Motor Imagery Classification based on CNN-GRU Network with Spatio-Temporal Feature Representation
Ji-Seon Bang, Seong-Whan Lee

TL;DR
This paper introduces a CNN-GRU based model that effectively classifies EEG signals by extracting spatio-temporal features, achieving superior accuracy over existing methods in motor imagery classification tasks.
Contribution
The study proposes a novel combined CNN-GRU model utilizing covariance matrices for improved spatio-temporal EEG feature extraction and classification.
Findings
Achieved 77.70% accuracy on BCI competition IV_2a dataset.
Outperformed baseline methods in motor imagery EEG classification.

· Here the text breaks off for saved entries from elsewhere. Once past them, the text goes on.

-- ==== Sys2Proof/Laws/Encoding.lean ====
section
/-! SUPPORT. The laws of the wire encoding: the receiver's unescaping inverts the sender's escaping (R84). -/

namespace Sys2Proof

@[simp] theorem Wire.etx_ne_esc : Wire.ETX ≠ Wire.ESC := by decide

@[simp] theorem Wire.esc_ne_etx : Wire.ESC ≠ Wire.ETX := by decide

/-- R84: `Escape` is inverted, and the bytes after the ETX are left. -/
theorem unescape_escape (payload rest : List Byte) :
    unescape false (Wire.escape payload ++ Wire.ETX :: rest) = some (payload, rest) := by
  induction payload with
  | nil => simp [Wire.escape, unescape]
  | cons p ps ih =>
    have hcons : Wire.escape (p :: ps) = Wire.escapeByte p ++ Wire.escape ps := by simp [Wire.escape]
    rw [hcons]
    unfold Wire.escapeByte
    split_ifs with hp
    · simp [unescape, ih]
    · obtain ⟨h3, h10⟩ := not_or.mp hp
      simp [unescape, ih, h3, h10]

@[simp] theorem decodeCmd_cmdByte (c : Cmd) : decodeCmd (Wire.cmdByte c) = some c := by
  cases c <;> decide

end Sys2Proof
end

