theorem witness_AddressRowsAct :
    (v4 .readAddress).dec_state = .readAddress ∧
    (0x43#8 : Byte).toNat = 0x41 + (v4 .readAddress).node_address ∧
    (0x44#8 : Byte).toNat ≠ 0x41 + (v4 .readAddress).node_address ∧ 0x41 ≤ (0x44#8 : Byte).toNat ∧
    (0x40#8 : Byte).toNat < 0x41 := by decide

theorem witness_CommandRowsAct :
    (v4 .readCommand).dec_state = .readCommand ∧ (0x49#8 : Byte) ≠ 0x54#8 ∧ (0x49#8 : Byte) ≠ 0x50#8 := by
  decide

theorem witness_PayloadRowsAct :
    bufferOk (v4 .readData).rx (v4 .readData).rx_cap = true ∧ (v4 .readData).dec_state = .readData ∧
    (0x00#8 : Byte) ≠ 0x10#8 ∧ (0x00#8 : Byte) ≠ 0x03#8 ∧
    bufferOk (v4 .readEscapedData).rx (v4 .readEscapedData).rx_cap = true ∧
    (v4 .readEscapedData).dec_state = .readEscapedData := by decide

theorem witness_ForeignRowsAct :
    (v4 .ignoreCommand).dec_state = .ignoreCommand ∧ (v4 .ignoreData).dec_state = .ignoreData ∧
    (0xAA#8 : Byte) ≠ 0x10#8 ∧ (0xAA#8 : Byte) ≠ 0x03#8 ∧
    (v4 .ignoreEscapedData).dec_state = .ignoreEscapedData := by decide

theorem witness_OtherRowsChangeNothing :
    Instr.decRdEtx.wf = true ∧ encode .decRdEtx = .cell 0 .readData 0x03#8 ∧
    Instr.decRdEtx ≠ decodeCell (v4 .readEscapedData).node_address (v4 .readEscapedData).dec_state 0x03#8 :=
  ⟨rfl, rfl, by decide⟩

theorem witness_FrameEndsExactlyHere :
    (v4 .readData).dec_state ≠ .scanPreamble1 ∧ (v4 .scanPreamble2).dec_state ≠ .scanPreamble1 := by decide

/-- A next frame's header is payload of a frame that lost its ETX (V5.4). -/
theorem witness_LostTerminatorSwallowsInput :
    unescape false [0x01#8, 0xFF#8, 0xFF#8, 0x02#8, 0x43#8, 0x10#8, 0x03#8, 0x10#8] = none ∧
    unescape true [0x03#8, 0x02#8] = none ∧ (v4 .readData).dec_state = .readData ∧
    (v4 .readEscapedData).dec_state = .readEscapedData ∧ (v4 .ignoreData).dec_state = .ignoreData ∧
    (v4 .ignoreEscapedData).dec_state = .ignoreEscapedData := by decide

theorem witness_SetFrameRoundTrip :
    (v4 .scanPreamble1).dec_state = .scanPreamble1 ∧ (v4 .scanPreamble1).node_address ≤ 190 ∧
    bufferOk (v4 .scanPreamble1).rx (v4 .scanPreamble1).rx_cap = true ∧ (fresh 190 8 8).node_address ≤ 190 := by
  decide

theorem witness_DecoderDependsOnFourRegisters :
    (v4 .readData).dec_state = { busy with node_address := 2 }.dec_state ∧
    (v4 .readData).rx_index = { busy with node_address := 2 }.rx_index ∧
    (v4 .readData).rx_cap = { busy with node_address := 2 }.rx_cap ∧
    (v4 .readData).node_address = { busy with node_address := 2 }.node_address ∧
    bufferOk (v4 .readData).rx (v4 .readData).rx_cap = true ∧
    bufferOk { busy with node_address := 2 }.rx { busy with node_address := 2 }.rx_cap = true ∧
    (v4 .readData).rx ≠ { busy with node_address := 2 }.rx := by decide

theorem witness_ErrorClassesAreAbsorbed :
    decodeErrorClass 0x40#8 (v4 .readAddress) = some .noise ∧
    decodeErrorClass 0x03#8 (v4 .readCommand) = some .noise ∧
    decodeErrorClass 0x41#8 (v4 .readAddress) = some .foreign ∧
    decodeErrorClass 0x33#8 (v4full .readData) = some .overlong ∧
    decodeErrorClass 0x03#8 (v4full .readEscapedData) = some .overlong := by decide

theorem witness_HeaderBytesReceived :
    (v4 .scanPreamble1).dec_state = .scanPreamble1 ∧ (v4 .scanPreamble2).dec_state = .scanPreamble2 ∧
    (v4 .scanPreamble3).dec_state = .scanPreamble3 ∧ (v4 .readAddress).dec_state = .readAddress := by decide

theorem witness_CommandBytesReceived : (v4 .readCommand).dec_state = .readCommand := by decide

theorem witness_PayloadControlBytesReceived :
    (v4 .readData).dec_state = .readData ∧ (v4 .ignoreData).dec_state = .ignoreData ∧
    (v4full .readEscapedData).dec_state = .readEscapedData ∧
    bufferOk (v4full .readEscapedData).rx (v4full .readEscapedData).rx_cap = true := by decide

theorem witness_WireRowsRunTheDecodeStep :
    (0x54#8 : Byte) ≠ 0x50#8 ∧ (v4 .readData).dec_state ≠ .readCommand := by decide

theorem witness_OwnSetFrameReceived :
    (v4 .scanPreamble1).dec_state = .scanPreamble1 ∧ (v4 .scanPreamble1).node_address ≤ 190 ∧
    bufferOk (v4 .scanPreamble1).rx (v4 .scanPreamble1).rx_cap = true := by decide
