/-- Settles O3: the fields of R116 as numbers, an issue on an idle block, and R145. -/
theorem illegalWordsCompleteWithIllegalCmd : Obligations.IllegalWordsCompleteWithIllegalCmd := by
  intro w
  refine ⟨?_, fun h s => ⟨fun hs => hostAccess_writeReg_idle hs .cmd w, performWord_illegal h s⟩⟩
  simp [decode_eq_none_iff, ← BitVec.toNat_inj, toNat_rsvdOf, toNat_opcodeOf, toNat_imm8Of]

/-! ### What a command may change -/

/-- Settles O26, by the kinds of effect a command that goes on can have. -/
theorem commandsWriteOnlyTheirResults : Obligations.CommandsWriteOnlyTheirResults := by
  intro i s t h
  rcases exec_next h with ⟨c, _, rfl⟩ | ⟨_, rfl⟩ | ⟨hi, acc, sum, d, rfl⟩ | ⟨hi, ty, seq, data, tr, d, _, rfl⟩ | ⟨rfl, rfl⟩
  · exact ⟨rfl, fun _ => ⟨rfl, rfl⟩, fun _ _ => ⟨rfl, rfl⟩, fun _ => rfl, fun he => ⟨rfl, if_pos he⟩⟩
  · exact ⟨rfl, fun _ => ⟨rfl, rfl⟩, fun _ _ => ⟨rfl, rfl⟩, fun _ => rfl, fun he => ⟨he, rfl⟩⟩
  · refine ⟨rfl, fun hn => ?_, fun _ _ => ⟨rfl, rfl⟩, fun _ => rfl, fun he => ⟨he, rfl⟩⟩
    rcases hi with rfl | ⟨imm, rfl⟩ | rfl <;> simp at hn
  · refine ⟨rfl, fun _ => ⟨rfl, rfl⟩, fun h1 h2 => ?_, fun _ => rfl, fun he => ⟨he, rfl⟩⟩
    exact (hi.elim h1 h2).elim
  · exact ⟨rfl, fun _ => ⟨rfl, rfl⟩, fun _ _ => ⟨rfl, rfl⟩, fun hn => absurd rfl hn, fun he => ⟨he, rfl⟩⟩

/-! ### The run of an issued command -/

theorem reaches_one {s t : State} (h : step s = .next t) : Reaches 1 s t :=
  (reaches_succ 0 s t).2 ⟨t, h, (reaches_zero t t).2 rfl⟩

/-- `STATUS[0]` is `BUSY` (R33). -/
theorem getLsbD_statusWord_zero (s : State) : (statusWord s).getLsbD 0 = s.busy := by
  simp only [statusWord, placeField, BitVec.getLsbD_or, BitVec.getLsbD_shiftLeft, getLsbD_placeBit]
  simp

/-- `ISSUE` on an idle block puts the command's word in the latch (R141). -/
theorem step_issue {s : State} {i : Instr} {rest : List Event} (hp : s.pending = none)
    (hs : s.schedule = issue i ++ rest) :
    step s = .next { s with pending := some (encode i), schedule := rest, lastResponse := some .ack } :=
  (step_of_schedule_cons hs).trans (hostAccess_writeReg_idle (s := withSchedule rest s) hp .cmd (encode i))

/-- A read of `STATUS` answers its value, busy or idle, and draws nothing. -/
theorem step_readStatus {s : State} {rest : List Event} (hs : s.schedule = r32 Reg.status.offset :: rest) :
    step s = .next { s with schedule := rest, lastResponse := some (.data (regValue .status s)) } :=
  (step_of_schedule_cons hs).trans (hostAccess_readReg .status (withSchedule rest s))

/-- Any number of reads of `STATUS` changes nothing but the last answer. -/
theorem reaches_readStatus (n : Nat) {s : State} {rest : List Event}
    (hs : s.schedule = List.replicate n (r32 Reg.status.offset) ++ rest) :
    ∃ answer, Reaches n s { s with schedule := rest, lastResponse := answer } := by
  induction n generalizing s with
  | zero =>
    obtain rfl : s.schedule = rest := hs
    exact ⟨s.lastResponse, (reaches_zero _ _).2 rfl⟩
  | succ n ih =>
    obtain ⟨answer, hr⟩ := ih (s := { s with
      schedule := List.replicate n (r32 Reg.status.offset) ++ rest
      lastResponse := some (.data (regValue .status s)) }) rfl
    exact ⟨answer, (reaches_succ _ _ _).2 ⟨_, step_readStatus hs, hr⟩⟩

theorem engineStep_pending {s : State} {w : Word} (h : s.pending = some w) : engineStep s = performWord w s := by
  rw [engineStep, h]

theorem performWord_of_decode {w : Word} {i : Instr} (h : decode w = some i) (s : State) :
    performWord w s = exec i s := by rw [performWord, h]

/-- The engine's step performs the command whose word the latch holds (R142). -/
theorem step_perform {s : State} {i : Instr} {rest : List Event} (hi : i.WellFormed)
    (hp : s.pending = some (encode i)) (hs : s.schedule = .perform :: rest) :
    step s = exec i { s with schedule := rest } :=
  calc step s = engineStep (withSchedule rest s) := step_of_schedule_cons hs
    _ = performWord (encode i) (withSchedule rest s) := engineStep_pending hp
    _ = exec i (withSchedule rest s) := performWord_of_decode (decode_encode hi) _

/-- Settles O54: the steps of `ISSUE`, of the early reads, of the performance and of the last read, one after the other. -/
theorem runCommandPerformsIt : Obligations.RunCommandPerformsIt := by
  intro s i before rest hi hp hs
  have hissue := reaches_one (step_issue (rest := waitLoop before ++ rest) hp (by rw [hs, runCommand, List.append_assoc]))
  obtain ⟨answer, hreads⟩ := reaches_readStatus before (rest := .perform :: r32 Reg.status.offset :: rest)
    (s := { s with
      pending := some (encode i), schedule := waitLoop before ++ rest, lastResponse := some .ack })
    (by simp [waitLoop])
  refine ⟨answer, fun t ht => ?_⟩
  obtain ⟨hpend, _, hsched⟩ := exec_completes ht
  have hlast := reaches_one (step_readStatus hsched)
  constructor
  · rw [show before + 3 = 1 + before + 1 + 1 by omega]
    refine reaches_trans (reaches_trans (reaches_trans hissue hreads) (reaches_one ?_)) hlast
    exact (step_perform hi rfl rfl).trans ht
  · rw [regValue, getLsbD_statusWord_zero, State.busy, hpend]
    rfl

/-! ### The opcode map -/

/-- Settles O1, by the inverse of the encoder and the illegal words. -/
theorem opcodeMapDecodes : Obligations.OpcodeMapDecodes := by
  refine ⟨rfl, rfl, fun b => ?_, rfl, rfl, rfl, rfl, fun w h => ?_⟩
  · have hb := b.isLt
    refine (decodeInvertsEncode _ _).2 ⟨decide_eq_true (by omega), BitVec.eq_of_toNat_eq ?_⟩
    rw [toNat_encode, Instr.opcode, Instr.imm8, BitVec.ofNat_toNat, BitVec.setWidth_eq, BitVec.toNat_ofNat,
      BitVec.toNat_ofNat]
    omega
  · rw [decode_eq_none_iff, toNat_opcodeOf]
    exact .inr (.inl h)

end Machine

end Sys2Proof
end

section
/-! PROOF. Command control: which step performs the pending word, how a pending command ends, what a busy block makes of
a write, and the commands that meet a `PBUF` byte never written (`40_command_control.md` R141 to R150). -/

namespace Sys2Proof.Machine

/-! ### The step of the engine -/

theorem withSchedule_self {s : State} {rest : List Event} (h : s.schedule = rest) : withSchedule rest s = s := by
  subst h
  rfl

/-- Where the engine is next, by its turn or for want of any other step, the step performs the pending word (R142, R147). -/
theorem step_of_engine_next {s : State} {w : Word} {rest : List Event} (hp : s.pending = some w)
    (hs : s.schedule = [] ∧ rest = [] ∨ s.schedule = .perform :: rest) :
    step s = performWord w (withSchedule rest s) := by
  rcases hs with ⟨hs, rfl⟩ | hs
  · rw [withSchedule_self hs]
    exact (step_of_schedule_nil hs).trans (engineStep_pending hp)
  · exact (step_of_schedule_cons hs).trans (engineStep_pending (s := withSchedule rest s) hp)

/-- `withFetchWord` latches the word itself and puts the engine's step in front (R52). -/
theorem withFetchWord_toNat (s : State) (w : Word) :
    s.withFetchWord 32 w.toNat = { s with pending := some w, schedule := .perform :: s.schedule } := by
  rw [State.withFetchWord, Nat.mod_eq_of_lt w.isLt, BitVec.ofNat_toNat, BitVec.setWidth_eq]

/-- Settles O4: in each case the engine is next, and the word it performs decodes. -/
theorem stepRunsDecodedCommand : Obligations.StepRunsDecodedCommand := by
  intro s w i hi
  have hexec {u : State} {rest : List Event} (hp : u.pending = some w)
      (hs : u.schedule = [] ∧ rest = [] ∨ u.schedule = .perform :: rest) : step u = exec i (withSchedule rest u) :=
    (step_of_engine_next hp hs).trans (performWord_of_decode hi _)
  refine ⟨fun hp hs => ?_, fun rest hp hs => hexec hp (.inr hs), ?_⟩
  · rw [hexec hp (.inl ⟨hs, rfl⟩), withSchedule_self hs]
  · rw [withFetchWord_toNat]
    exact hexec rfl (.inr rfl)

/-- Settles O14, by the meaning of `NOP`. -/
theorem nopOnlyCompletes : Obligations.NopOnlyCompletes := fun _ => rfl

/-! ### How a pending command ends -/

/-- A host access leaves a pending word in the latch (R141, R146). -/
theorem hostAccess_keeps_pending {a : Access} {s t : State} (hb : s.pending.isSome = true)
    (h : hostAccess a s = .next t) : t.pending = s.pending := by
  rw [hostAccessKeepsOperandsWhileBusy a s t hb h]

Demonstrated the effectiveness of separating spatial and temporal processing.
Abstract
Recently, various deep neural networks have been applied to classify electroencephalogram (EEG) signal. EEG is a brain signal that can be acquired in a non-invasive way and has a high temporal resolution. It can be used to decode the intention of users. As the EEG signal has a high dimension of feature space, appropriate feature extraction methods are needed to improve classification performance. In this study, we obtained spatio-temporal feature representation and classified them with the combined convolutional neural networks (CNN)-gated recurrent unit (GRU) model. To this end, we obtained covariance matrices in each different temporal band and then concatenated them on the temporal axis to obtain a final spatio-temporal feature representation. In the classification model, CNN is responsible for spatial feature extraction and GRU is responsible for temporal feature extraction.…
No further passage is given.